- [PROBLEM]
Go to the line below containing "the troupe goes" and print exactly from there through the line containing "match lowestTrap (o.lanes.filterMap", both included. Print nothing else.

------------------------------------

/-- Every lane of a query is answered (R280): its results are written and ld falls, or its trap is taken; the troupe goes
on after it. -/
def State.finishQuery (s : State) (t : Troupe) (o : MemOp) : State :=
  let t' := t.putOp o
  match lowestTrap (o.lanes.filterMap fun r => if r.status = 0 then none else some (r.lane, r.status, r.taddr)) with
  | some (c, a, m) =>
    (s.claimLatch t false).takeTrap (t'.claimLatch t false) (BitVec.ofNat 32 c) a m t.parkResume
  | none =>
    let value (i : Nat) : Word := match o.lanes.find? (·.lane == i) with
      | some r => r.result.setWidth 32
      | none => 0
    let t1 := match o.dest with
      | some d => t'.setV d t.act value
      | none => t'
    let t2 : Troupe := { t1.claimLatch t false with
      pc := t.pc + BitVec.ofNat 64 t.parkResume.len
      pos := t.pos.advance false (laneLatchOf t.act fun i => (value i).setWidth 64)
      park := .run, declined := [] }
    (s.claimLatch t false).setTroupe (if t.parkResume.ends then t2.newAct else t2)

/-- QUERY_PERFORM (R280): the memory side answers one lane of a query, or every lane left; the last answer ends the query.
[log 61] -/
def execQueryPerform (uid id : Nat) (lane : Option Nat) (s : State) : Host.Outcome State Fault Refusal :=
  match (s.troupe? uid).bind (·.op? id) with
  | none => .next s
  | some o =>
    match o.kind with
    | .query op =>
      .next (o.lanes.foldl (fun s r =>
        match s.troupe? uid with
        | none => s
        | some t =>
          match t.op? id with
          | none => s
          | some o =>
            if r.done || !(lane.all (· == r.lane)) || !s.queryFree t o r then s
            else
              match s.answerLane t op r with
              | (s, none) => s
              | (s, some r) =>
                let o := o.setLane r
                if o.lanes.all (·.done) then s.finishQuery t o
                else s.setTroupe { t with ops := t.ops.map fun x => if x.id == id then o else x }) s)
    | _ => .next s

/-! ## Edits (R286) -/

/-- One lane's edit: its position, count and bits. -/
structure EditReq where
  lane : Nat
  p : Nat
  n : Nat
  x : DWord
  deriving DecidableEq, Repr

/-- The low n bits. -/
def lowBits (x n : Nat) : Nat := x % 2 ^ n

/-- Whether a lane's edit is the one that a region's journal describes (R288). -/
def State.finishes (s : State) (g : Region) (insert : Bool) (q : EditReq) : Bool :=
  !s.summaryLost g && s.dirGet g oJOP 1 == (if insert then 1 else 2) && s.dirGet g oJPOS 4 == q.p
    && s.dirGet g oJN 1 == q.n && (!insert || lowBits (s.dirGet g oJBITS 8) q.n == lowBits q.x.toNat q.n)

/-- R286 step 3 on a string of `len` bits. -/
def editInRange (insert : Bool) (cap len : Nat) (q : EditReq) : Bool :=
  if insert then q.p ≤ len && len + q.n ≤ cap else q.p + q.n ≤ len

------------------------------------

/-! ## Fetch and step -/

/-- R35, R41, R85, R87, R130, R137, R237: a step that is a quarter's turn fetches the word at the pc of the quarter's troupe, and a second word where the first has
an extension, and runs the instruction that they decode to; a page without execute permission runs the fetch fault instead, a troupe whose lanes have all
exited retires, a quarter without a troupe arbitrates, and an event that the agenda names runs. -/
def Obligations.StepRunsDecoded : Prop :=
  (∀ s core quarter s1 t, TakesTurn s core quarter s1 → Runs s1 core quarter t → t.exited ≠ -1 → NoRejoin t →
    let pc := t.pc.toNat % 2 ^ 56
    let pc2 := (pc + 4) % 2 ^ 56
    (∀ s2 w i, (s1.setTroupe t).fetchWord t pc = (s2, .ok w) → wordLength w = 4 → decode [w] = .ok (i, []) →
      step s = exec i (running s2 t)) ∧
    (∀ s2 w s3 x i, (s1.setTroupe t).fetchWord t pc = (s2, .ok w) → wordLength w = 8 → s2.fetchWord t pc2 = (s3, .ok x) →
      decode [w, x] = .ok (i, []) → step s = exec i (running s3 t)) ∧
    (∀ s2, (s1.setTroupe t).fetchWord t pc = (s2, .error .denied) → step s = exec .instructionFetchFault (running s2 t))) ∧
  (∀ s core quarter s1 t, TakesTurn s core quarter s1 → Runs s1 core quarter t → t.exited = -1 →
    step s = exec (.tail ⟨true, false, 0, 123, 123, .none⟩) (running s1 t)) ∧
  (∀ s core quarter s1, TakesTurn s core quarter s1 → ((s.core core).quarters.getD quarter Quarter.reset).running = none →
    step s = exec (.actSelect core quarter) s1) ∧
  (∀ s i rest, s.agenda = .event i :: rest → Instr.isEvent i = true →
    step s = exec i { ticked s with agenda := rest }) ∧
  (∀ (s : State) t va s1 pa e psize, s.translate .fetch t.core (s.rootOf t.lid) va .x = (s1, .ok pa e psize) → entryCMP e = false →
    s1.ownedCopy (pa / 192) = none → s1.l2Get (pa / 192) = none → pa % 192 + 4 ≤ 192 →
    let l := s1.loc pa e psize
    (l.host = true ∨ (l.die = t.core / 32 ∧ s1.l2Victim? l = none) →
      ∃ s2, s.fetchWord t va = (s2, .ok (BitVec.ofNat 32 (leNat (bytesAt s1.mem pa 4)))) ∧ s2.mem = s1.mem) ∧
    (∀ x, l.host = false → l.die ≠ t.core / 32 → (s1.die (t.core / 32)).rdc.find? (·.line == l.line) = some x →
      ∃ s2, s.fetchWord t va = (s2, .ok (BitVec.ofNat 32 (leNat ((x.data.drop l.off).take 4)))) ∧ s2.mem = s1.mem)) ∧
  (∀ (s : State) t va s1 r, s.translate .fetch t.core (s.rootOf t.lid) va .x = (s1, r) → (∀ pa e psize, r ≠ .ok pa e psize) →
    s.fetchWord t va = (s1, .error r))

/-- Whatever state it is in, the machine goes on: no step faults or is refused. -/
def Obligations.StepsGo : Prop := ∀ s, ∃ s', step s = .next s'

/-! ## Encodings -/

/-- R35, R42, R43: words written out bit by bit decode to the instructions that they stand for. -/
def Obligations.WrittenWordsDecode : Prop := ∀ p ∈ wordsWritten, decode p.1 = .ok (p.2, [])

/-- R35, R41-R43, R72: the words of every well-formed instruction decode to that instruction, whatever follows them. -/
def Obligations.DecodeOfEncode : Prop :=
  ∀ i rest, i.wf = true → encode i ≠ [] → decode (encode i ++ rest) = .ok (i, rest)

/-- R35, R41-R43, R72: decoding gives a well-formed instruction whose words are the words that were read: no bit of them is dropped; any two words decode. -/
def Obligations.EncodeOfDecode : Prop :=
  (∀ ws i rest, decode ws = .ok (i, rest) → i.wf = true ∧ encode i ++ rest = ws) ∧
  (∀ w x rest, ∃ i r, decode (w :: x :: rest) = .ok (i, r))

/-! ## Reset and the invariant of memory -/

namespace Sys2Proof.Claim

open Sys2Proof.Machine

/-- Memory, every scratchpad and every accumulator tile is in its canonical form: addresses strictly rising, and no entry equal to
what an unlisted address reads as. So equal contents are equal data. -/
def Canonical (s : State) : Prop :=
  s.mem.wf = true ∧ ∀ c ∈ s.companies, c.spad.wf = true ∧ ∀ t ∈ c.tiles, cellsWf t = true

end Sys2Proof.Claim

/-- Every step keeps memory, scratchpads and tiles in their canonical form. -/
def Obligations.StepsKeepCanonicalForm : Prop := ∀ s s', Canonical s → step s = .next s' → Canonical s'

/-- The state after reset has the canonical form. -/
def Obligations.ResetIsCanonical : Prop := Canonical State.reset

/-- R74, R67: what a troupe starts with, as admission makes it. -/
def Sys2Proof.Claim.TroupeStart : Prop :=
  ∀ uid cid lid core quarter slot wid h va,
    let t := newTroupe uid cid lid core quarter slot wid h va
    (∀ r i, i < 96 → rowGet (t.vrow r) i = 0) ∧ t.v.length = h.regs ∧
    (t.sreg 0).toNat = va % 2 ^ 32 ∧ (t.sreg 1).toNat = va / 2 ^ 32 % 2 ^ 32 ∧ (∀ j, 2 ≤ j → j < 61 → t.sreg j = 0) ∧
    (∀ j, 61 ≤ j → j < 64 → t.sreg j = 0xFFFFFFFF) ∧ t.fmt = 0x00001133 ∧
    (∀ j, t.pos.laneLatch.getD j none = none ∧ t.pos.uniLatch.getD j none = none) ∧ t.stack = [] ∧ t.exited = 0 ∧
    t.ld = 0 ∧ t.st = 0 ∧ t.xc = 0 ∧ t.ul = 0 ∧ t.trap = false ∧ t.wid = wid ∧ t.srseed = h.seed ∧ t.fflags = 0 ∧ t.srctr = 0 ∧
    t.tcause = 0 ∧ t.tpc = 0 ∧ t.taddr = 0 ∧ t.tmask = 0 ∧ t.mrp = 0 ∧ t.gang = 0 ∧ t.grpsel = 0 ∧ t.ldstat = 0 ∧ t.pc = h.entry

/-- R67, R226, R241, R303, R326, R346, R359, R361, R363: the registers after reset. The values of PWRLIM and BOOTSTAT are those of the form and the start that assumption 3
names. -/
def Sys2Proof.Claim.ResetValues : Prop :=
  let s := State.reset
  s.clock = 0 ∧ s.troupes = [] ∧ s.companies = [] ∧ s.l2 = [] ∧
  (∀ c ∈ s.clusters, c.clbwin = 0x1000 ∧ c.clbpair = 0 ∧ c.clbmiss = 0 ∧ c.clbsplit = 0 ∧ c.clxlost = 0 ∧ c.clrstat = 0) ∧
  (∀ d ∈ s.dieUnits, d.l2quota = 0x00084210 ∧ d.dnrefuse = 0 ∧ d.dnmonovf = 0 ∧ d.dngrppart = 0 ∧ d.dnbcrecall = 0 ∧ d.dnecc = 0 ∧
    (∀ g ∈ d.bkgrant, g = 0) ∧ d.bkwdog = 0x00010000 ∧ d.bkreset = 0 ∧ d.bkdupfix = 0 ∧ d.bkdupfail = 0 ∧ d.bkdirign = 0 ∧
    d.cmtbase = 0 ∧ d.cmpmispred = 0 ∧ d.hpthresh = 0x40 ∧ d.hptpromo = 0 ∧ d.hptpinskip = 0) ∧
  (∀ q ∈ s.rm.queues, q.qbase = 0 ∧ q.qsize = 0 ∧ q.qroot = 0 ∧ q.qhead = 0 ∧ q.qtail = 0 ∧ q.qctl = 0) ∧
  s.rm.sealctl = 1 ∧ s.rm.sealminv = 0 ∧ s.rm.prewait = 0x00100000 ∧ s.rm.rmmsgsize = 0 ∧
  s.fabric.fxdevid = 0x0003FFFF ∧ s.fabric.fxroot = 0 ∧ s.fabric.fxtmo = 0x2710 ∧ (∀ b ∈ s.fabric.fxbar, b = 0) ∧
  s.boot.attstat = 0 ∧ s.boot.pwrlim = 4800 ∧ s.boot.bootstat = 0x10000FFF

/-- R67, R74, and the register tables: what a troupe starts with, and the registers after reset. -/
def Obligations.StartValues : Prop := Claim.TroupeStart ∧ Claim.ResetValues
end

------------------------------------

- [FINAL ANSWER]
/-- Every lane of a query is answered (R280): its results are written and ld falls, or its trap is taken; the troupe goes
on after it. -/
def State.finishQuery (s : State) (t : Troupe) (o : MemOp) : State :=
  let t' := t.putOp o
  match lowestTrap (o.lanes.filterMap fun r => if r.status = 0 then none else some (r.lane, r.status, r.taddr)) with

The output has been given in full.